Founded in 1899, the WGA was originally set up as a rules-making body because western golf clubs (the Midwest was referred to as “the west” back then) felt they weren’t properly represented within the New York-based USGA. But after a 20-year stand-off, the WGA formally recognized the USGA’s authority as the rules-making body in the United States and commuted its own role to overseeing the Western Open, Amateur and Junior championships.

Up until the first of Palmer’s two victories, at Blythefield Country Club near Detroit in 1961, the Western Open had been far from an Illinois-only tournament. Indeed, between 1899 and 1961 it was only held 16 times in Illinois. During that time, it also made nine appearances in Ohio, eight in Michigan, five in Missouri, three in Wisconsin, two each in Iowa, Tennessee, Minnesota, California, Indiana and Arizona, and one each in New York, Pennsylvania, Utah, Oregon and Texas. That’s a total of 16 states, an impressive geographical spread for an event run out of one location. From the year of its inception until 1961, the U.S. Open, the national championship remember, visited just 13 states.

From 1962-73, the Western Open was based in the Chicago metropolitan area and staged across seven venues, including Beverly Country Club where Palmer won the title for a second time in 1963 after beating Julius Boros and Jack Nicklaus in a playoff. From 1974-90 its exclusive home was in the western Chicago suburb of Oak Brook at Butler National Golf Club, founded by local entrepreneur Paul Butler and designed by George Fazio and his nephew Tom. But Butler National eventually fell foul of the PGA Tour’s policy not to associate with golf clubs that refused to admit women and minorities as members, so the tournament was moved a few miles south in 1991 to the Dick Wilson-designed Dubsdread course at Cog Hill Golf & Country Club. It has been won there on five occasions by Tiger Woods, matching Walter Hagen’s tournament record, but it seems Cog Hill’s role as host course has ended for the foreseeable future.

Upon the advent of BMW and the tournament’s absorption into the FedExCup Playoffs’ series in 2007, the name ‘Western Open’ disappeared from the title and even though the WGA continues to have some input into the running of the event, which is restricted to a 70-man field and is no longer open to amateurs, the PGA Tour has the final say.

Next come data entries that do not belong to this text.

-- ==== Sys2Proof/Laws/State.lean ====
section
/-! SUPPORT. One lemma per field per named update of `State`, each true by `rfl`, so that no proof unfolds a record update. -/

namespace Sys2Proof.Machine

/-! ### `State.give` -/

@[simp] theorem State.give_cfg (s : State) (r : Response) : (s.give r).cfg = s.cfg := rfl
@[simp] theorem State.give_sys (s : State) (r : Response) : (s.give r).sys = s.sys := rfl
@[simp] theorem State.give_bq (s : State) (r : Response) : (s.give r).bq = s.bq := rfl
@[simp] theorem State.give_osc (s : State) (r : Response) : (s.give r).osc = s.osc := rfl
@[simp] theorem State.give_dl (s : State) (r : Response) : (s.give r).dl = s.dl := rfl
@[simp] theorem State.give_fdn (s : State) (r : Response) : (s.give r).fdn = s.fdn := rfl
@[simp] theorem State.give_hb (s : State) (r : Response) : (s.give r).hb = s.hb := rfl
@[simp] theorem State.give_port (s : State) (r : Response) : (s.give r).port = { s.port with outputs := r :: s.port.outputs } := rfl
@[simp] theorem State.give_draws (s : State) (r : Response) : (s.give r).draws = s.draws := rfl

/-! ### `State.taking` -/

@[simp] theorem State.taking_cfg (s : State) (rest : List PortInput) : (s.taking rest).cfg = s.cfg := rfl
@[simp] theorem State.taking_sys (s : State) (rest : List PortInput) : (s.taking rest).sys = s.sys := rfl
@[simp] theorem State.taking_bq (s : State) (rest : List PortInput) : (s.taking rest).bq = s.bq := rfl
@[simp] theorem State.taking_osc (s : State) (rest : List PortInput) : (s.taking rest).osc = s.osc := rfl
@[simp] theorem State.taking_dl (s : State) (rest : List PortInput) : (s.taking rest).dl = s.dl := rfl
@[simp] theorem State.taking_fdn (s : State) (rest : List PortInput) : (s.taking rest).fdn = s.fdn := rfl
@[simp] theorem State.taking_hb (s : State) (rest : List PortInput) : (s.taking rest).hb = s.hb := rfl
@[simp] theorem State.taking_port (s : State) (rest : List PortInput) : (s.taking rest).port = { s.port with inputs := rest } := rfl
@[simp] theorem State.taking_draws (s : State) (rest : List PortInput) : (s.taking rest).draws = s.draws := rfl

/-! ### `State.counted` -/

@[simp] theorem State.counted_cfg (s : State) : (s.counted).cfg = s.cfg := rfl
@[simp] theorem State.counted_sys (s : State) : (s.counted).sys = s.sys := rfl
@[simp] theorem State.counted_bq (s : State) : (s.counted).bq = s.bq := rfl
@[simp] theorem State.counted_osc (s : State) : (s.counted).osc = s.osc := rfl
@[simp] theorem State.counted_dl (s : State) : (s.counted).dl = s.dl := rfl
@[simp] theorem State.counted_fdn (s : State) : (s.counted).fdn = s.fdn := rfl
@[simp] theorem State.counted_hb (s : State) : (s.counted).hb = s.hb := rfl
@[simp] theorem State.counted_port (s : State) : (s.counted).port = s.port := rfl
@[simp] theorem State.counted_draws (s : State) : (s.counted).draws = s.draws + 1 := rfl

/-! ### `State.presented` -/

@[simp] theorem State.presented_cfg (s : State) (w : CommandWord) : (s.presented w).cfg = s.cfg := rfl
@[simp] theorem State.presented_sys (s : State) (w : CommandWord) : (s.presented w).sys = s.sys := rfl
@[simp] theorem State.presented_bq (s : State) (w : CommandWord) : (s.presented w).bq = s.bq := rfl
@[simp] theorem State.presented_osc (s : State) (w : CommandWord) : (s.presented w).osc = s.osc := rfl
@[simp] theorem State.presented_dl (s : State) (w : CommandWord) : (s.presented w).dl = s.dl := rfl
@[simp] theorem State.presented_fdn (s : State) (w : CommandWord) : (s.presented w).fdn = s.fdn := rfl
@[simp] theorem State.presented_hb (s : State) (w : CommandWord) : (s.presented w).hb = s.hb := rfl
@[simp] theorem State.presented_port (s : State) (w : CommandWord) : (s.presented w).port = { s.port with inputs := .command w :: s.port.inputs } := rfl
@[simp] theorem State.presented_draws (s : State) (w : CommandWord) : (s.presented w).draws = s.draws := rfl

/-! ### `State.updBq` -/

@[simp] theorem State.updBq_cfg (s : State) (u : Nat) (f : BqUnit → BqUnit) : (s.updBq u f).cfg = s.cfg := rfl
@[simp] theorem State.updBq_sys (s : State) (u : Nat) (f : BqUnit → BqUnit) : (s.updBq u f).sys = s.sys := rfl
@[simp] theorem State.updBq_bq (s : State) (u : Nat) (f : BqUnit → BqUnit) : (s.updBq u f).bq = s.bq.modify u f := rfl
@[simp] theorem State.updBq_osc (s : State) (u : Nat) (f : BqUnit → BqUnit) : (s.updBq u f).osc = s.osc := rfl
@[simp] theorem State.updBq_dl (s : State) (u : Nat) (f : BqUnit → BqUnit) : (s.updBq u f).dl = s.dl := rfl
@[simp] theorem State.updBq_fdn (s : State) (u : Nat) (f : BqUnit → BqUnit) : (s.updBq u f).fdn = s.fdn := rfl
@[simp] theorem State.updBq_hb (s : State) (u : Nat) (f : BqUnit → BqUnit) : (s.updBq u f).hb = s.hb := rfl
@[simp] theorem State.updBq_port (s : State) (u : Nat) (f : BqUnit → BqUnit) : (s.updBq u f).port = s.port := rfl
@[simp] theorem State.updBq_draws (s : State) (u : Nat) (f : BqUnit → BqUnit) : (s.updBq u f).draws = s.draws := rfl

/-! ### `State.updOsc` -/

@[simp] theorem State.updOsc_cfg (s : State) (u : Nat) (f : OscUnit → OscUnit) : (s.updOsc u f).cfg = s.cfg := rfl
@[simp] theorem State.updOsc_sys (s : State) (u : Nat) (f : OscUnit → OscUnit) : (s.updOsc u f).sys = s.sys := rfl
@[simp] theorem State.updOsc_bq (s : State) (u : Nat) (f : OscUnit → OscUnit) : (s.updOsc u f).bq = s.bq := rfl
@[simp] theorem State.updOsc_osc (s : State) (u : Nat) (f : OscUnit → OscUnit) : (s.updOsc u f).osc = s.osc.modify u f := rfl
@[simp] theorem State.updOsc_dl (s : State) (u : Nat) (f : OscUnit → OscUnit) : (s.updOsc u f).dl = s.dl := rfl
@[simp] theorem State.updOsc_fdn (s : State) (u : Nat) (f : OscUnit → OscUnit) : (s.updOsc u f).fdn = s.fdn := rfl
@[simp] theorem State.updOsc_hb (s : State) (u : Nat) (f : OscUnit → OscUnit) : (s.updOsc u f).hb = s.hb := rfl
@[simp] theorem State.updOsc_port (s : State) (u : Nat) (f : OscUnit → OscUnit) : (s.updOsc u f).port = s.port := rfl
@[simp] theorem State.updOsc_draws (s : State) (u : Nat) (f : OscUnit → OscUnit) : (s.updOsc u f).draws = s.draws := rfl

/-! ### `State.updDl` -/

@[simp] theorem State.updDl_cfg (s : State) (u : Nat) (f : DlUnit → DlUnit) : (s.updDl u f).cfg = s.cfg := rfl
@[simp] theorem State.updDl_sys (s : State) (u : Nat) (f : DlUnit → DlUnit) : (s.updDl u f).sys = s.sys := rfl
@[simp] theorem State.updDl_bq (s : State) (u : Nat) (f : DlUnit → DlUnit) : (s.updDl u f).bq = s.bq := rfl
@[simp] theorem State.updDl_osc (s : State) (u : Nat) (f : DlUnit → DlUnit) : (s.updDl u f).osc = s.osc := rfl
@[simp] theorem State.updDl_dl (s : State) (u : Nat) (f : DlUnit → DlUnit) : (s.updDl u f).dl = s.dl.modify u f := rfl
@[simp] theorem State.updDl_fdn (s : State) (u : Nat) (f : DlUnit → DlUnit) : (s.updDl u f).fdn = s.fdn := rfl
@[simp] theorem State.updDl_hb (s : State) (u : Nat) (f : DlUnit → DlUnit) : (s.updDl u f).hb = s.hb := rfl
@[simp] theorem State.updDl_port (s : State) (u : Nat) (f : DlUnit → DlUnit) : (s.updDl u f).port = s.port := rfl
@[simp] theorem State.updDl_draws (s : State) (u : Nat) (f : DlUnit → DlUnit) : (s.updDl u f).draws = s.draws := rfl

/-! ### `State.updFdn` -/

@[simp] theorem State.updFdn_cfg (s : State) (u : Nat) (f : FdnUnit → FdnUnit) : (s.updFdn u f).cfg = s.cfg := rfl
@[simp] theorem State.updFdn_sys (s : State) (u : Nat) (f : FdnUnit → FdnUnit) : (s.updFdn u f).sys = s.sys := rfl
@[simp] theorem State.updFdn_bq (s : State) (u : Nat) (f : FdnUnit → FdnUnit) : (s.updFdn u f).bq = s.bq := rfl
@[simp] theorem State.updFdn_osc (s : State) (u : Nat) (f : FdnUnit → FdnUnit) : (s.updFdn u f).osc = s.osc := rfl
@[simp] theorem State.updFdn_dl (s : State) (u : Nat) (f : FdnUnit → FdnUnit) : (s.updFdn u f).dl = s.dl := rfl
@[simp] theorem State.updFdn_fdn (s : State) (u : Nat) (f : FdnUnit → FdnUnit) : (s.updFdn u f).fdn = s.fdn.modify u f := rfl
@[simp] theorem State.updFdn_hb (s : State) (u : Nat) (f : FdnUnit → FdnUnit) : (s.updFdn u f).hb = s.hb := rfl
@[simp] theorem State.updFdn_port (s : State) (u : Nat) (f : FdnUnit → FdnUnit) : (s.updFdn u f).port = s.port := rfl
@[simp] theorem State.updFdn_draws (s : State) (u : Nat) (f : FdnUnit → FdnUnit) : (s.updFdn u f).draws = s.draws := rfl

/-! ### `State.updHb` -/

@[simp] theorem State.updHb_cfg (s : State) (u : Nat) (f : HbUnit → HbUnit) : (s.updHb u f).cfg = s.cfg := rfl
@[simp] theorem State.updHb_sys (s : State) (u : Nat) (f : HbUnit → HbUnit) : (s.updHb u f).sys = s.sys := rfl
@[simp] theorem State.updHb_bq (s : State) (u : Nat) (f : HbUnit → HbUnit) : (s.updHb u f).bq = s.bq := rfl
@[simp] theorem State.updHb_osc (s : State) (u : Nat) (f : HbUnit → HbUnit) : (s.updHb u f).osc = s.osc := rfl
@[simp] theorem State.updHb_dl (s : State) (u : Nat) (f : HbUnit → HbUnit) : (s.updHb u f).dl = s.dl := rfl
@[simp] theorem State.updHb_fdn (s : State) (u : Nat) (f : HbUnit → HbUnit) : (s.updHb u f).fdn = s.fdn := rfl
@[simp] theorem State.updHb_hb (s : State) (u : Nat) (f : HbUnit → HbUnit) : (s.updHb u f).hb = s.hb.modify u f := rfl
@[simp] theorem State.updHb_port (s : State) (u : Nat) (f : HbUnit → HbUnit) : (s.updHb u f).port = s.port := rfl
@[simp] theorem State.updHb_draws (s : State) (u : Nat) (f : HbUnit → HbUnit) : (s.updHb u f).draws = s.draws := rfl

/-! ### `refuse` -/

@[simp] theorem refuse_cfg (code : Status) (s : State) : (refuse code s).cfg = s.cfg := rfl
@[simp] theorem refuse_sys (code : Status) (s : State) : (refuse code s).sys = { s.sys with lasterr := lasterrOf code, errcnt := errcntNext s.sys.errcnt } := rfl
@[simp] theorem refuse_bq (code : Status) (s : State) : (refuse code s).bq = s.bq := rfl
@[simp] theorem refuse_osc (code : Status) (s : State) : (refuse code s).osc = s.osc := rfl
@[simp] theorem refuse_dl (code : Status) (s : State) : (refuse code s).dl = s.dl := rfl
@[simp] theorem refuse_fdn (code : Status) (s : State) : (refuse code s).fdn = s.fdn := rfl
@[simp] theorem refuse_hb (code : Status) (s : State) : (refuse code s).hb = s.hb := rfl
@[simp] theorem refuse_port (code : Status) (s : State) : (refuse code s).port = { s.port with outputs := { status := code, res0 := 0, res1 := 0 } :: s.port.outputs } := rfl
@[simp] theorem refuse_draws (code : Status) (s : State) : (refuse code s).draws = s.draws := rfl

/-! ### `State.resetPin` -/

@[simp] theorem State.resetPin_cfg (s : State) : (s.resetPin).cfg = s.cfg := rfl
@[simp] theorem State.resetPin_sys (s : State) : (s.resetPin).sys = SysRegs.reset := rfl
@[simp] theorem State.resetPin_bq (s : State) : (s.resetPin).bq = List.replicate s.bq.length BqUnit.reset := rfl
@[simp] theorem State.resetPin_osc (s : State) : (s.resetPin).osc = List.replicate s.osc.length OscUnit.reset := rfl
@[simp] theorem State.resetPin_dl (s : State) : (s.resetPin).dl = List.replicate s.dl.length DlUnit.reset := rfl
@[simp] theorem State.resetPin_fdn (s : State) : (s.resetPin).fdn = List.replicate s.fdn.length FdnUnit.reset := rfl
@[simp] theorem State.resetPin_hb (s : State) : (s.resetPin).hb = List.replicate s.hb.length (HbUnit.reset s.cfg.hbNsec) := rfl
@[simp] theorem State.resetPin_port (s : State) : (s.resetPin).port = s.port := rfl
@[simp] theorem State.resetPin_draws (s : State) : (s.resetPin).draws = s.draws := rfl

/-! ### The draw of a command -/

@[simp] theorem State.draw_give (s : State) (r : Response) : (s.give r).draw = s.draw := rfl
@[simp] theorem State.draw_taking (s : State) (rest : List PortInput) : (s.taking rest).draw = s.draw := rfl
@[simp] theorem State.draw_presented (s : State) (w : CommandWord) : (s.presented w).draw = s.draw := rfl
@[simp] theorem draw_refuse (code : Status) (s : State) : (refuse code s).draw = s.draw := rfl

/-! ### The conditions on the flags read the SYS registers alone -/

@[simp] theorem inSetup_taking (s : State) (rest : List PortInput) : inSetup (s.taking rest) = inSetup s := rfl
@[simp] theorem inRun_taking (s : State) (rest : List PortInput) : inRun (s.taking rest) = inRun s := rfl
@[simp] theorem inBlock_taking (s : State) (rest : List PortInput) : inBlock (s.taking rest) = inBlock s := rfl
@[simp] theorem noBlock_taking (s : State) (rest : List PortInput) : noBlock (s.taking rest) = noBlock s := rfl
@[simp] theorem fsConfigured_taking (s : State) (rest : List PortInput) :
    fsConfigured (s.taking rest) = fsConfigured s := rfl
@[simp] theorem controlState_taking (s : State) (rest : List PortInput) :
    controlState (s.taking rest) = controlState s := rfl

end Sys2Proof.Machine
end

The BMW went to Bellerive Country Club in St. Louis, Missouri in 2008 and last year it was staged at Crooked Stick Golf Club in Carmel, Indiana. This year’s tournament returns to the Chicago area and will be played from September 12-15 at Conway Farms Golf Club, Lake Forest, but in 2014 it will travel west again to Cherry Hills Country Club in Denver, Colorado where Palmer claimed his only U.S. Open crown in 1960.

Ironically, this process of zigzagging across the country brings the BMW a little closer to the traditions established during the early days of the Western Open, yet the tournament couldn’t be further than it is today from its long-cherished identity as a major in all but name. Its transformation from one of American golf’s most finely-tuned engines into a functional cog (or Cog) in the giant nexus of the FedExCup baffles Palmer for one.

“When I started playing on the Tour, the Western Open was on its way to being a major championship, but it never happened,” he said. “I don’t know why. I always enjoyed playing in it.” What better testimonial, and more informative context, can any championship possibly enjoy?